Excerpts from a dataset:
Start of Block
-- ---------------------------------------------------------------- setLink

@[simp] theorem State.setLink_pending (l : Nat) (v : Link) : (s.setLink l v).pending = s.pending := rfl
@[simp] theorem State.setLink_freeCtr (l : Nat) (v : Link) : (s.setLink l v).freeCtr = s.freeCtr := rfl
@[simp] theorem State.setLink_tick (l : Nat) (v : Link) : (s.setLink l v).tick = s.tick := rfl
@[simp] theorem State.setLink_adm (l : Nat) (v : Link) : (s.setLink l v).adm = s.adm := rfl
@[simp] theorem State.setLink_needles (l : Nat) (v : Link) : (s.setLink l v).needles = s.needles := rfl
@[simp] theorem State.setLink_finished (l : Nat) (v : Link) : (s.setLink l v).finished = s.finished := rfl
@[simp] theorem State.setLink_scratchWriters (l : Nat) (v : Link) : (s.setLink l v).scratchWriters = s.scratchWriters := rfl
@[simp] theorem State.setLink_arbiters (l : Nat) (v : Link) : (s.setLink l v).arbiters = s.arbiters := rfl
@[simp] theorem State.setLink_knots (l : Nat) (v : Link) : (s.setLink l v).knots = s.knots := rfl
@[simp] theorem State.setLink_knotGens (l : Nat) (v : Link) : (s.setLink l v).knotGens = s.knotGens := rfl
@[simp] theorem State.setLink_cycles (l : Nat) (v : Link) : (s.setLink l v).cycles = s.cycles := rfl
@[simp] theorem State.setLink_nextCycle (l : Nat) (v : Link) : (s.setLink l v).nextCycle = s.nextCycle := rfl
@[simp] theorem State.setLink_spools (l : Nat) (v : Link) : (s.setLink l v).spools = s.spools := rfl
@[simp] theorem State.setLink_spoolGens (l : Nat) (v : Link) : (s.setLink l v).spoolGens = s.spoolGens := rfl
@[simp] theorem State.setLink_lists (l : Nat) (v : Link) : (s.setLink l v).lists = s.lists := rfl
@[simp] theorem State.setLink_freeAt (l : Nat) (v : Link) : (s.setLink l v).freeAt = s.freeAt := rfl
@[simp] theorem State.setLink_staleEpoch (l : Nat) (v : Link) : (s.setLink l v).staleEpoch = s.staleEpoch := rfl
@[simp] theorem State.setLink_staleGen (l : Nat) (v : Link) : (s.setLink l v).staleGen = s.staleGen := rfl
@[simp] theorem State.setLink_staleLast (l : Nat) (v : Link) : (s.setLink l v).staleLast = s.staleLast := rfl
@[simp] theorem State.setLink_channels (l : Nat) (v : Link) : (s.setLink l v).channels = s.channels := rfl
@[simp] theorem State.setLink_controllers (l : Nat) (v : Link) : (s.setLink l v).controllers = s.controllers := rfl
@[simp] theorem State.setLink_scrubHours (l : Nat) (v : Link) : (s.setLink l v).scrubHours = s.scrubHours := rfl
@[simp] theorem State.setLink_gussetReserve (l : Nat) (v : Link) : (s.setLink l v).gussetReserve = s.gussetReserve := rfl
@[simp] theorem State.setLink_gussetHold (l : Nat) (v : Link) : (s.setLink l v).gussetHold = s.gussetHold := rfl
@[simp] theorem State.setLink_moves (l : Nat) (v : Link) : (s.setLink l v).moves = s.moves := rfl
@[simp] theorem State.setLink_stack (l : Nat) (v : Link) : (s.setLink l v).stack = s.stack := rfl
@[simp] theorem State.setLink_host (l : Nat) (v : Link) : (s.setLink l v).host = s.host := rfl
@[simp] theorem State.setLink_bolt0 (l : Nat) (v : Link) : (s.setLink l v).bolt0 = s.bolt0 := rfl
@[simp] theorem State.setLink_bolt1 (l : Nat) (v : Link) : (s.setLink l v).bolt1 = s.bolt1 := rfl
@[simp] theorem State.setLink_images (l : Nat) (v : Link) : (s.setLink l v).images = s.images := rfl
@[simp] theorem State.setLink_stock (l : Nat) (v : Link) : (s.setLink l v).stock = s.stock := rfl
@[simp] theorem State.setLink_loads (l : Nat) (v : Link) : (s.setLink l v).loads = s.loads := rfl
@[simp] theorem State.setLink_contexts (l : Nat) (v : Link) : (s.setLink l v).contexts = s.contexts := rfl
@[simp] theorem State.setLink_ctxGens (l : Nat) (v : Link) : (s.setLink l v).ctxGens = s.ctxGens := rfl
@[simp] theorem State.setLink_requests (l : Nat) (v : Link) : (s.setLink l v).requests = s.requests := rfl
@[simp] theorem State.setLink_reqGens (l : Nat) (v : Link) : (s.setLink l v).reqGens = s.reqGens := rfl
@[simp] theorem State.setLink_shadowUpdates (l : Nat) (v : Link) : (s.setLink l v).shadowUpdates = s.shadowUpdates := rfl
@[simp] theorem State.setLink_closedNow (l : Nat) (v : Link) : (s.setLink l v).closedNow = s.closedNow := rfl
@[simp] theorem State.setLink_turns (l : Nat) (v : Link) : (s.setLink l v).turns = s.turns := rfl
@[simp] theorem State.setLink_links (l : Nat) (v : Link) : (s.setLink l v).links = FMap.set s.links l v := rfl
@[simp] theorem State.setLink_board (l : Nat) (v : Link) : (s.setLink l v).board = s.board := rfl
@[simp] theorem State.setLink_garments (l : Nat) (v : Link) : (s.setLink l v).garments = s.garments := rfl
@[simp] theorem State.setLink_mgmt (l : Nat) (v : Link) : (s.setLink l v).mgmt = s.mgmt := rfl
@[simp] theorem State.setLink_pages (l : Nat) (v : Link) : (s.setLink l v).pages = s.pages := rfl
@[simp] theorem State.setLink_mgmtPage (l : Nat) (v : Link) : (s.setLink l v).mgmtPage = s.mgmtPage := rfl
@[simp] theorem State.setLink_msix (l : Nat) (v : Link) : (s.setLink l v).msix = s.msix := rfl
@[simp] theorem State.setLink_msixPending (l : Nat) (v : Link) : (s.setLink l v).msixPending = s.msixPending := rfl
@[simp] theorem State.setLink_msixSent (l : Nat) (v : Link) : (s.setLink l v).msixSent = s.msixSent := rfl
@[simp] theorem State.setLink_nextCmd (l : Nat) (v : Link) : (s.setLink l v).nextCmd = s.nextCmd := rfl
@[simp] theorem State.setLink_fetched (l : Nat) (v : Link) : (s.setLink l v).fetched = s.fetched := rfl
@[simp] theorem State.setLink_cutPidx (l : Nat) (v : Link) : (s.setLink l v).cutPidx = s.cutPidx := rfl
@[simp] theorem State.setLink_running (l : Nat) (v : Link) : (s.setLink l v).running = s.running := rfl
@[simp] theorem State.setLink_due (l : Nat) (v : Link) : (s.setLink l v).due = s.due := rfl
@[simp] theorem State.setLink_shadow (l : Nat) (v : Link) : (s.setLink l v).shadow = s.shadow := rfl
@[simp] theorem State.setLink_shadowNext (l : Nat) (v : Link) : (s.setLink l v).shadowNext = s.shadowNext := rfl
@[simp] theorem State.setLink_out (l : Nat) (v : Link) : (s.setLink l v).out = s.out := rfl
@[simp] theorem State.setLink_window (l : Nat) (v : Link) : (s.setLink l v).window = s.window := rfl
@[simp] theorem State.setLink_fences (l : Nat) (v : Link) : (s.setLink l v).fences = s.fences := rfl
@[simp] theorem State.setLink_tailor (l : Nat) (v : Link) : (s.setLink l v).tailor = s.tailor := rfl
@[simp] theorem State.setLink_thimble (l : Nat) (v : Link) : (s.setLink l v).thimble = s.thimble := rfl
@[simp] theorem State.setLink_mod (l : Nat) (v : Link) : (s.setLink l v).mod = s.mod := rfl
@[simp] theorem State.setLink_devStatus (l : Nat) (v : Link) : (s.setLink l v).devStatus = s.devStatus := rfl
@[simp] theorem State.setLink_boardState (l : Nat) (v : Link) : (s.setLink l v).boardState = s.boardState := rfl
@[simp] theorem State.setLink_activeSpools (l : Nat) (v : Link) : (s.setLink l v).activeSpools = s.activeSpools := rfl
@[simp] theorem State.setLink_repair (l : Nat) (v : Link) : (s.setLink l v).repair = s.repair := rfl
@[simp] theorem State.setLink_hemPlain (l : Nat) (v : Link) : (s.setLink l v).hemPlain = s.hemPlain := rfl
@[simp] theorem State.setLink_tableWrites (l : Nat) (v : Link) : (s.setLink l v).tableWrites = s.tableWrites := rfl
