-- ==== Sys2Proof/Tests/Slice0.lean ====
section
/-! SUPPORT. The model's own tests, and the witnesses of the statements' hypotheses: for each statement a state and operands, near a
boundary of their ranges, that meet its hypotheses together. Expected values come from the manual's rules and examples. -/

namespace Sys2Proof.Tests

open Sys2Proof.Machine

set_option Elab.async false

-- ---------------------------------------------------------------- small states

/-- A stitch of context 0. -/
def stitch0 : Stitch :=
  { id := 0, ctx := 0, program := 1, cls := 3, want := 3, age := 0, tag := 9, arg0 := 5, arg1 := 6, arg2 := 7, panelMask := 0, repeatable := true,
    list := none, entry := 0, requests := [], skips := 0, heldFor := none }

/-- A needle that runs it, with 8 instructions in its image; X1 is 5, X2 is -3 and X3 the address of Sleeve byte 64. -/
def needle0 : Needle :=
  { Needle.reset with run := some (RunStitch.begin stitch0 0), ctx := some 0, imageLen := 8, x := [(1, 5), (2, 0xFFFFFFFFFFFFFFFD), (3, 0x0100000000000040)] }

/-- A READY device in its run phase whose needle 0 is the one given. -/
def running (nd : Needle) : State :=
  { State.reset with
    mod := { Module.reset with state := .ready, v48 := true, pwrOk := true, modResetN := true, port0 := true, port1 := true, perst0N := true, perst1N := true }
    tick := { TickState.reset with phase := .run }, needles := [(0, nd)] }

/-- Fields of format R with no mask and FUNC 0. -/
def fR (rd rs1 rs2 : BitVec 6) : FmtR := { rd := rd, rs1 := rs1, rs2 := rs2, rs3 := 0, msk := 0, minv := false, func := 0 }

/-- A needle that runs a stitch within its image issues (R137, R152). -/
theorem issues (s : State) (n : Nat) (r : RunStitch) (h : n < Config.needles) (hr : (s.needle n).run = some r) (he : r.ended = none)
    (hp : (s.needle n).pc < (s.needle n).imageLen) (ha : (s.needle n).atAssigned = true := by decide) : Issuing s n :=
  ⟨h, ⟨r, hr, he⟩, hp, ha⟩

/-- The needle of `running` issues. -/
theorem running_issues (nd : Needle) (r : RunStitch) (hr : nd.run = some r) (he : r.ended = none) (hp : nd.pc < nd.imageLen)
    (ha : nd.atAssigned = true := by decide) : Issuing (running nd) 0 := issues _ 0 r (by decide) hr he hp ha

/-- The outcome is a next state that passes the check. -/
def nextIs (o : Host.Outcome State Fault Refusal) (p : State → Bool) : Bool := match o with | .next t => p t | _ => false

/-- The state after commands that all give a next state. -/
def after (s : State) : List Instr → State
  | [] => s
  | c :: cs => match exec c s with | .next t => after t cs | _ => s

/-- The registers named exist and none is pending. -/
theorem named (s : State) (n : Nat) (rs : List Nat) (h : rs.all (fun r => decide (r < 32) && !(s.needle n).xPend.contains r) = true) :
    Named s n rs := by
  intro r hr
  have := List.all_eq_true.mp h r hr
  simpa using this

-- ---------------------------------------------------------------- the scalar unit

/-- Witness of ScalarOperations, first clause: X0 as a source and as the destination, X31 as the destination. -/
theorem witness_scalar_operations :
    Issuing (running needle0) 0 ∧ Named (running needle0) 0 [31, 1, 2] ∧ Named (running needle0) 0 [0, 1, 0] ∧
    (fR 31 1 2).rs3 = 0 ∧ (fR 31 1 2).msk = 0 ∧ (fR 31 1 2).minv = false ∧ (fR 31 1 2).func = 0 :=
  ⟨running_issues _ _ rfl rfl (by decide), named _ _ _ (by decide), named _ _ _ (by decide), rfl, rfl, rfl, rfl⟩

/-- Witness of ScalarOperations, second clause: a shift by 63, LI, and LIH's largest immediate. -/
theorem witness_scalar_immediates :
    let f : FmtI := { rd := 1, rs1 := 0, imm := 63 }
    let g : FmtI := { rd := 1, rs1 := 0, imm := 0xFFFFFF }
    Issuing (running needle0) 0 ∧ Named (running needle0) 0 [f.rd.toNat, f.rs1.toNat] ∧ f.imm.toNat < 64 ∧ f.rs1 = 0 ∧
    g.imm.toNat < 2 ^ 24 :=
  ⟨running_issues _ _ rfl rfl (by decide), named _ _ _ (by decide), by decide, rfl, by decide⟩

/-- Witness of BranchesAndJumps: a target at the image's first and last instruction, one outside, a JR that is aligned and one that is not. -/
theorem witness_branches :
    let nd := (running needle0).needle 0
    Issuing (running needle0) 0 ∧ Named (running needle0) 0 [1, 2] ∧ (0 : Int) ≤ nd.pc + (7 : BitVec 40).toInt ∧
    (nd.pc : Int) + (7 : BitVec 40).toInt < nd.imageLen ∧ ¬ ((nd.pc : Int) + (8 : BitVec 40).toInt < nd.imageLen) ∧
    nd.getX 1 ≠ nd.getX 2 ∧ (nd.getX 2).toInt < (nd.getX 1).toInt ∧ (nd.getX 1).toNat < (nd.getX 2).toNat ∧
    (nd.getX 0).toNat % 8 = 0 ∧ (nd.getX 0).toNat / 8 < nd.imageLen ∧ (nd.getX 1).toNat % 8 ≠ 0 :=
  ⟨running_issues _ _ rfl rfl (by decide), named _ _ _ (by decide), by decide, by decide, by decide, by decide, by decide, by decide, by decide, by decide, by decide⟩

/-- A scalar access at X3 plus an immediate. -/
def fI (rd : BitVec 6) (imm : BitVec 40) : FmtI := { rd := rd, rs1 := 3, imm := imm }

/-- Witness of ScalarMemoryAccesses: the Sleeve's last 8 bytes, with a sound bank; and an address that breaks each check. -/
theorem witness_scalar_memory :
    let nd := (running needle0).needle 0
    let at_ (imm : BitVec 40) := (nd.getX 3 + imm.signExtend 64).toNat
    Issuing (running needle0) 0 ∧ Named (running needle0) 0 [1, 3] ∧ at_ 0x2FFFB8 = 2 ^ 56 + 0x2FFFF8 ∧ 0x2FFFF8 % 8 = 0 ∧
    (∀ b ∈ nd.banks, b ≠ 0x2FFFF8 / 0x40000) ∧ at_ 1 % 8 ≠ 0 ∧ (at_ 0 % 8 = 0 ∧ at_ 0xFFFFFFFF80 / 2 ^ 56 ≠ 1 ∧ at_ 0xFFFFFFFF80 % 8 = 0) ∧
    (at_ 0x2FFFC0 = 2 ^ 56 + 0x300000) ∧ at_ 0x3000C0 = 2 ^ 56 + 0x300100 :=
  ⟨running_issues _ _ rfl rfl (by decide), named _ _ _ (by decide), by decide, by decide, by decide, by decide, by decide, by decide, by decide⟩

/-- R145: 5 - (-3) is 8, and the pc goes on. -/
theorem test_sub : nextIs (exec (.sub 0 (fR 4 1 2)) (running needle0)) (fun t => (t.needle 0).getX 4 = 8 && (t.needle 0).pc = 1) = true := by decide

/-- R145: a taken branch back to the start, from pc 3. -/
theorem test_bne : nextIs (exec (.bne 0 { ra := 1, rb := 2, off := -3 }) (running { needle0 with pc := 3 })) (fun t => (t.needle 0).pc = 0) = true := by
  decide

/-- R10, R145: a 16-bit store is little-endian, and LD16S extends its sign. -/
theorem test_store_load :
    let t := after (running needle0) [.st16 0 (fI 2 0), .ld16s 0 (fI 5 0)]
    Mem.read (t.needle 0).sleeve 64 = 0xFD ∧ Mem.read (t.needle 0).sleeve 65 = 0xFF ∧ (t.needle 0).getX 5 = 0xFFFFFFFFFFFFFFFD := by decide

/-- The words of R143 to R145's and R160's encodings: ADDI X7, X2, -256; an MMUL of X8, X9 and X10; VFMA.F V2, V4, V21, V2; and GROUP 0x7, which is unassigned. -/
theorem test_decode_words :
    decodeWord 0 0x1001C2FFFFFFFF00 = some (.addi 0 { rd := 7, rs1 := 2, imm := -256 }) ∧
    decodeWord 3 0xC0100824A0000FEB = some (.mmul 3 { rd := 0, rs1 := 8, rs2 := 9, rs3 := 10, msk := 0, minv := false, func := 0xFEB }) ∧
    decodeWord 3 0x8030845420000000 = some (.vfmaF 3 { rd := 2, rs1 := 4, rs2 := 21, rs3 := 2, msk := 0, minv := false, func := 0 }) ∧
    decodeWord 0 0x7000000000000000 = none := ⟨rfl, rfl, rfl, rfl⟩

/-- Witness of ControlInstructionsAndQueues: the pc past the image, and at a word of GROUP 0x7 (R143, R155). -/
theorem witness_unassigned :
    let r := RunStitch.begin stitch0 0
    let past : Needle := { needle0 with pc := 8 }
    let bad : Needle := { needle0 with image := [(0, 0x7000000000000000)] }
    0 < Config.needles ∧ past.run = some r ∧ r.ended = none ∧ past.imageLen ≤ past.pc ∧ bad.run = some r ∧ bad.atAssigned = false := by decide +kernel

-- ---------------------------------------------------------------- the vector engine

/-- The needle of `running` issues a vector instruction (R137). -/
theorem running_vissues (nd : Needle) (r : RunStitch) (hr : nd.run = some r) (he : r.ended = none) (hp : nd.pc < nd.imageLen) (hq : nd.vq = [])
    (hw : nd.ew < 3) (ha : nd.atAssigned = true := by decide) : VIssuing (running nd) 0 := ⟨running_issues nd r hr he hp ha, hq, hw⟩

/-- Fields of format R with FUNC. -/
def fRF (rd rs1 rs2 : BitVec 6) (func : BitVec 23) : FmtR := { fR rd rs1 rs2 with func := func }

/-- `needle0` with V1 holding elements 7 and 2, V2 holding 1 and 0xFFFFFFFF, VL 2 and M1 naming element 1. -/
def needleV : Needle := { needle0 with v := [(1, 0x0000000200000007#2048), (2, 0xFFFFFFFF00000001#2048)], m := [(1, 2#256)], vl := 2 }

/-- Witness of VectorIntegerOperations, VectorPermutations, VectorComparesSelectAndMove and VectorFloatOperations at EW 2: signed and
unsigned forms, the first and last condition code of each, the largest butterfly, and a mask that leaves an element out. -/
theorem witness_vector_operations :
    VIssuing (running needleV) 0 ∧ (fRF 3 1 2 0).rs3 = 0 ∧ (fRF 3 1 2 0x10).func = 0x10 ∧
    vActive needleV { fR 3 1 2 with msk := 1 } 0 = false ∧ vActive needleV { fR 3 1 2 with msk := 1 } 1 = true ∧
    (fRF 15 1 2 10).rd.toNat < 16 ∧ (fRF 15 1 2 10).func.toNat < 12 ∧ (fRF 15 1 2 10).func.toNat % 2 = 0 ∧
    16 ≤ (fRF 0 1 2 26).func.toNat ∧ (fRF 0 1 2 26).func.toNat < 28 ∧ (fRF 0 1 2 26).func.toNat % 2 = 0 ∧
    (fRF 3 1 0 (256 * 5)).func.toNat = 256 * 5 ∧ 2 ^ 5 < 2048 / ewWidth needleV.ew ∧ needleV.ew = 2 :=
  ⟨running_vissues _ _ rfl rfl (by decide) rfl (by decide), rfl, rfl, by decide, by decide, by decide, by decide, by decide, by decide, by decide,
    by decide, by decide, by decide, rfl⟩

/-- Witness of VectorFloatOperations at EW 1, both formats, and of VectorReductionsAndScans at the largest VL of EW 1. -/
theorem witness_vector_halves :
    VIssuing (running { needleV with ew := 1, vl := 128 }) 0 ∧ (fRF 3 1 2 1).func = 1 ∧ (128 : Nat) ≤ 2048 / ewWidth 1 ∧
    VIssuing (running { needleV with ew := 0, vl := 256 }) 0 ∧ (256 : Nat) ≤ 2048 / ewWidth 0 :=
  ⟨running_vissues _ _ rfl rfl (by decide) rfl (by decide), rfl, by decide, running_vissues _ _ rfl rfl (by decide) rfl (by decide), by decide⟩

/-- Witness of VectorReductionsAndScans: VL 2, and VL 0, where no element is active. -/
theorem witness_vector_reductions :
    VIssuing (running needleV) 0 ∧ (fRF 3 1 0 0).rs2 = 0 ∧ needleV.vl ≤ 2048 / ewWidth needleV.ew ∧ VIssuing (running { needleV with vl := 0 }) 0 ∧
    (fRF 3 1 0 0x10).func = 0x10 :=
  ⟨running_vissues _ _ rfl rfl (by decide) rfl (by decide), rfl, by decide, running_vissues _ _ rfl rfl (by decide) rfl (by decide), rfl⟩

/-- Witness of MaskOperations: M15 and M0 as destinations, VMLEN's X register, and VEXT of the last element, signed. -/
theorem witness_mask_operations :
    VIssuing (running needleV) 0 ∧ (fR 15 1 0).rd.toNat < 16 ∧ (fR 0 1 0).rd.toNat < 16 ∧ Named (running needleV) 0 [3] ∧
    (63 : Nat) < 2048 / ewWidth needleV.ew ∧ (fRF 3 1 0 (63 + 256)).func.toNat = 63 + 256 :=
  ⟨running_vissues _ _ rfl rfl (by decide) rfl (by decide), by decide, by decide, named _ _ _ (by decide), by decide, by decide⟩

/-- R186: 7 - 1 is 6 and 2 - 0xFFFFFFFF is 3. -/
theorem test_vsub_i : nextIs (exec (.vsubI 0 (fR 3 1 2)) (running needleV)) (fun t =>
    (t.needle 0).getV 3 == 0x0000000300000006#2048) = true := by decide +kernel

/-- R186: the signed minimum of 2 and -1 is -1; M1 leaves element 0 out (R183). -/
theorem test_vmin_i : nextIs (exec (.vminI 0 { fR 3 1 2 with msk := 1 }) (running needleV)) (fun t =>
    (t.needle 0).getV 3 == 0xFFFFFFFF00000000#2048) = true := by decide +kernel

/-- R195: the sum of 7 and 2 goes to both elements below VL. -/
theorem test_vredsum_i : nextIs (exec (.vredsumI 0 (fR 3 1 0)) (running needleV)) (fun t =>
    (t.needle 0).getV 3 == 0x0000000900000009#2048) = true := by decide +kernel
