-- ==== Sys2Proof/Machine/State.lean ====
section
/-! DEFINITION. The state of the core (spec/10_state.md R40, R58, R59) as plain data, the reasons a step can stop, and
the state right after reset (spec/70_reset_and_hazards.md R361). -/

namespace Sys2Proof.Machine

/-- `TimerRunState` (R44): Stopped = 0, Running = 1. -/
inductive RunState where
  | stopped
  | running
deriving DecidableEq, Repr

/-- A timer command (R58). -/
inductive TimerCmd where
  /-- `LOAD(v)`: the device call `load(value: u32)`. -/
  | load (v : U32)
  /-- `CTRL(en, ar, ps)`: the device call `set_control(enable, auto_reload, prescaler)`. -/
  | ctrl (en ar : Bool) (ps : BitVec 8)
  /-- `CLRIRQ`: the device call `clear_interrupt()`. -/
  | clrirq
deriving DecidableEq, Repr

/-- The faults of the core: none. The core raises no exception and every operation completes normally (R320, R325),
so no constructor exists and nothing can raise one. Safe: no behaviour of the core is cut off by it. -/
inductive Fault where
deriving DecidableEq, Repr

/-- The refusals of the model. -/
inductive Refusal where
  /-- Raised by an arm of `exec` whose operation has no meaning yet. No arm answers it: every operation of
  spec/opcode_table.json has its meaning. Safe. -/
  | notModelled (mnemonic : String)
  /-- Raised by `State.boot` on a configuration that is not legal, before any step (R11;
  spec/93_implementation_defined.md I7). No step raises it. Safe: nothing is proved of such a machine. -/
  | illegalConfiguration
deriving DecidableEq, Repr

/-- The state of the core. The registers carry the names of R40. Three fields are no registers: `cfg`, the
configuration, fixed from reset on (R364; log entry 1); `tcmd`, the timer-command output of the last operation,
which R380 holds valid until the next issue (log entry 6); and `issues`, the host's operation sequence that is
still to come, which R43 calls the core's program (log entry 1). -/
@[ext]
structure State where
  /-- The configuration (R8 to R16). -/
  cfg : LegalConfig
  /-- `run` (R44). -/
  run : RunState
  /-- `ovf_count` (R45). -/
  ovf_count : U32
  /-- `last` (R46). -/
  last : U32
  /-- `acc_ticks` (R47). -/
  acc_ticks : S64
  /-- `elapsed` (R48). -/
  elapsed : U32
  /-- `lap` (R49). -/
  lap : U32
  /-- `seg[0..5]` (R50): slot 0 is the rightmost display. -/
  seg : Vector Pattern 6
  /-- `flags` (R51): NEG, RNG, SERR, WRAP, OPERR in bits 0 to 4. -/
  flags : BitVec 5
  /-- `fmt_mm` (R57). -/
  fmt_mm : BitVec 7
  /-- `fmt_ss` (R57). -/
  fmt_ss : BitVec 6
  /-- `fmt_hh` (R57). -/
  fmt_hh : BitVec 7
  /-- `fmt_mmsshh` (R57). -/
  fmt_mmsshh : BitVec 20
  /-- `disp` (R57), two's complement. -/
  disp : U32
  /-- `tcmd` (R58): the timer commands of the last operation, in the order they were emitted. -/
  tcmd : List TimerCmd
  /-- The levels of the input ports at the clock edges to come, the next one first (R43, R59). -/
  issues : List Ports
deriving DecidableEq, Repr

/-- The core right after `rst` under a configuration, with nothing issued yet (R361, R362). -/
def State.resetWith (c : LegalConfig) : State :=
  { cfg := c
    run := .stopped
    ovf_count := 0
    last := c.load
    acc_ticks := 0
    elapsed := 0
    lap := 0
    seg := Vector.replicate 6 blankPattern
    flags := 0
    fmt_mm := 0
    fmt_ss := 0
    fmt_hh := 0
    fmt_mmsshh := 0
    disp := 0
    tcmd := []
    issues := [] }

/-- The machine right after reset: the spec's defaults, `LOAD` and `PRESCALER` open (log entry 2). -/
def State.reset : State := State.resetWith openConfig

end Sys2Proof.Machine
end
End of Block
▶ [Instructions to follow]:
Write out, from the lines above, only those from the line with "inductive TimerCmd where" to the line with "inductive Refusal where", exactly as given, including the first and the last.

▶ [Output of the exercise]:
inductive TimerCmd where
  /-- `LOAD(v)`: the device call `load(value: u32)`. -/
  | load (v : U32)
  /-- `CTRL(en, ar, ps)`: the device call `set_control(enable, auto_reload, prescaler)`. -/
  | ctrl (en ar : Bool) (ps : BitVec 8)
  /-- `CLRIRQ`: the device call `clear_interrupt()`. -/
  | clrirq
deriving DecidableEq, Repr

/-- The faults of the core: none. The core raises no exception and every operation completes normally (R320, R325),
so no constructor exists and nothing can raise one. Safe: no behaviour of the core is cut off by it. -/
inductive Fault where
deriving DecidableEq, Repr

/-- The refusals of the model. -/
inductive Refusal where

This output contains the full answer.